Don’t you know my voice is poison?

Can’t you see you’re already dead?”

The depressing lyrics reverberate, transporting me back to the emotions of that day.

But rather than crawl inside myself, I choose to face my pain head-on. I feel Hope with me now. I hear her voice. See her confident smirk and optimistic attitude. She’d tell me to rip the Band-Aid off. “What’s the big deal?” she’d ask. “She’s a girl. Like you. You’re both human. She’s no better than you are.”

“Easier said than done,” I say to myself.

I wish Hope had believed her own words.

I wish I’d said them to her every day.

I wish the ones who bullied her understood the depth of their damage.

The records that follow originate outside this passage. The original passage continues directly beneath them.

/-- Jobs. JOB_PACKET starts a job of its instances, with its kernel's estimate. BLOCK_HANDOUT writes the block table's next entry and the cursor, and
starts the block's first instance. BLOCK_REPORT of a block whose instances have all ended adds them to `completed`; the last one completes the job.
DIE_FENCE voids the blocks of the die and hands their ranges out again, kills the gatherings on it, and ends what no longer fits. The model’s own
readings in it: log entry 35. -/
def Obligations.JobsRun : Prop :=
  (∀ (s : State) (p : QPacket), s.packet? p.id = some p → p.type = 2 → p.started = false → mayLaunch s p = true →
    let l := launchPacket s p
    let j : Job := { id := l.fresh, pasid := p.pasid, ctx := p.pasid, jcb := (p.word 0x18).toNat, image := (p.word 0x08).toNat, n := (p.word 0x10).toNat % 512, args := [], estimate := 0,
                     packet := some p.id, graph := none, entries := 0, blocks := [], redo := [], flags := 0, exits := [] }
    let l' : State := { l with fresh := l.fresh + 1, jobs := l.jobs ++ [j] }
    (inService s < j.n → exec (.jobPacket p.id) s = .next (settleWork s (endJob l' j { status := 1, code := 0, sub := 1, bundle := 0, idx := 0 }))) ∧
    ∀ t k u args v x, j.n ≤ inService s → loadKernel l' p.pasid j.image = .ok (t, .ok k) → readArgs t p.pasid p.word = .ok (u, args) → hubRead64 u p.pasid j.jcb = .ok (v, x) → x ≠ 0 →
      exec (.jobPacket p.id) s = .next (v.setJob { j with args := args, estimate := k.energy })) ∧
  (∀ (s t u v : State) (j : Job) (b : Jcb) (die : Nat), s.job? j.id = some j → die < 4 → s.status.getLsbD (56 + die) = true → s.deadDies.contains die = false → dieFits s die j.n = true →
    readJcb s j = .ok (t, b) → j.redo = [] → b.cursor < b.expected → j.entries < b.bcap → (∀ x ∈ j.blocks, x.entry < j.entries) →
    let n := min 64 (b.expected - b.cursor)
    hubWrite t j.pasid (b.btab + 8 * j.entries) (leBytes 8 (die * 2 ^ 56 + (n - 1) * 2 ^ 48 + b.cursor % 2 ^ 48)) = .ok u → hubWrite u j.pasid (j.jcb + 0x10) (leBytes 8 (b.cursor + n)) = .ok v →
      ∃ w g, exec (.blockHandout j.id die) s = .next w ∧ w.mem = v.mem ∧ w.host = v.host ∧ w.gaths = s.gaths ++ [g] ∧ g.state = .waiting ∧ g.n = j.n ∧ g.jobidx = b.cursor ∧
        g.owner = { packet := none, job := some j.id, block := j.entries } ∧
        w.job? j.id = some { j with entries := j.entries + 1, blocks := j.blocks ++ [{ entry := j.entries, die := die, first := b.cursor, n := n, started := 1, ended := 0 }] }) ∧
  (∀ (s t u v : State) (j : Job) (b : Jcb) (x : Block), s.job? j.id = some j → j.blocks.find? (fun y => y.entry == x.entry) = some x →
    (x.ended ≠ x.n → exec (.blockReport j.id x.entry) s = .next s) ∧
    (x.ended = x.n → readJcb s j = .ok (t, b) → hubWrite t j.pasid (b.btab + 8 * x.entry) (leBytes 8 (blockEntry true false x.die x.n x.first)) = .ok u →
      hubWrite u j.pasid (j.jcb + 0x08) (leBytes 8 (b.completed + x.n)) = .ok v →
        let k : Job := { j with blocks := j.blocks.filter fun y => y.entry != x.entry }
        (b.completed + x.n ≠ b.expected → exec (.blockReport j.id x.entry) s = .next (v.setJob k)) ∧
        (b.completed + x.n = b.expected → exec (.blockReport j.id x.entry) s = .next (settleWork s (endJob (v.setJob k) k { status := 0, code := 0, sub := 0, bundle := 0, idx := 0 }))))) ∧
  (∀ (s u : State) (die : Nat), die < 4 → s.deadDies.contains die = false → voidJobs die s.jobs { s with deadDies := s.deadDies ++ [die] } = .ok u →
    exec (.dieFence die) s = .next (settleWork s ((endAllWith { status := 7, code := 0, sub := 0, bundle := 0, idx := 0 }
      ((u.gaths.filter fun g => g.on.any fun c => c / 96 == die).map (·.id)) u).bind endOversized))) ∧
  (∀ (s u : State) (die : Nat), die < 4 → s.deadDies.contains die = false → voidJobs die s.jobs { s with deadDies := s.deadDies ++ [die] } = .error u → exec (.dieFence die) s = .next (s.keep u)) ∧
  ∀ (s u : State) (die : Nat) (j : Job), die < 4 → s.deadDies.contains die = false → s.jobs = [j] → s.gaths = [] → voidJobs die s.jobs { s with deadDies := s.deadDies ++ [die] } = .ok u →
    j.n ≤ inService { s with deadDies := s.deadDies ++ [die] } → ∃ t k, exec (.dieFence die) s = .next t ∧ t.deadDies = s.deadDies ++ [die] ∧ t.jobs = [k] ∧
    k.blocks = j.blocks.filter (fun x => x.die != die) ∧ k.redo = j.redo ++ (j.blocks.filter fun x => x.die == die).map (fun x => (x.first, x.n)) ∧ k.entries = j.entries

“You are not nothing,” I’d tell her again and again and again. “And neither am I.”

Jordan doesn’t see me yet. Beneath the hot lights and enveloped by the sound of the band and her own voice, she’s lost to me. As far away as the bottom of the sea.

It’s easy to feel drawn to my sister. With the San Francisco cityscape as her audience, she appears immortal, timeless. I picture tomorrow’s crowd, imagine as they listen and sway, watching in silent wonder while Jordan’s voice fills the air.

Keeping to the shadows of the amphitheater’s dark staircase aisles, I inch closer. The sound check goes on. With each new song, Jordan’s voice seems to carry farther, up and out and away. Her silver sequined halter top sparkles and her white skinny jeans appear to glow. If I angle my gaze right, I can picture Jordan with silver scales, shiny and slick, slipping beneath the waves.

When the rehearsal ends, Jordan says, “Thanks, guys,” then turns off the mic clipped to the back of her jeans. She sets her guitar on a stand by the drum set and exits the circular stage.

And that’s my cue.

When she heads up the steps of the aisle closest to her, I backtrack. We reach the top of our sets of stairs at the same time. She aims for the elevator and I follow, stepping out of the shadows and into the light as she pushes the down-arrow button.

I swallow every fear that whispers she’ll hurt me again. Extinguish each anxious wave of emotion that tells me I’m nothing.

“Jordan.”

She bristles. Turns. Squints through black-lined slits. “Brooke?”

My gut churns. I long for the courage I possessed in Nikki’s car. Instead, all I feel is the sense that this is not the beginning of something new, as I’d hoped.

This is the end.

“Hey,” I say.

“What are you doing here?” She sounds tired, irritated. Overworked and overbooked.

“I wanted to see you. I saw you were on tour and I . . .” My words fall flat. “Congrats on the single. That’s something.”

“You’ve ignored my calls for months, Brooke. You left Nashville without a word.”

I stare at her. Hard. Anger, rage, and maybe even a little insanity stir inside me. “Dad sent me away.” Why does she do this? Why does she twist the truth to make me feel like I’m crazy?

“Don’t tell me you haven’t been living it up by the beach with Mee-Maw. You always were her favorite. You didn’t even say good-bye.”

“You told me I was nothing, Jordan. You abandoned me the day of River’s funeral—”

“Don’t say her name,” Jordan snaps. “Don’t you dare say her name. Our sister betrayed us. She went off with that lowlife street musician behind Dad’s back and came back heartbroken. Served her right. She should have listened to him.”

I don’t know what I expected from Jordan, but this? Never. “How can you say that?”

Jordan glares. “What do you want, Brooke? Get to the point or leave.”

I clear my throat. “Is Dad in town?”

Jordan blinks. “No. And he wouldn’t want to see you if he was.”

“Duke?”

“Off signing the latest boy band to his record label. He’s an important man, you know.”

I don’t care about Duke’s business deals or how valuable he is to my father. He could sign all the platinum recording artists in the world and I wouldn’t give a shark’s fin. All I want to know is, “Are you still together?”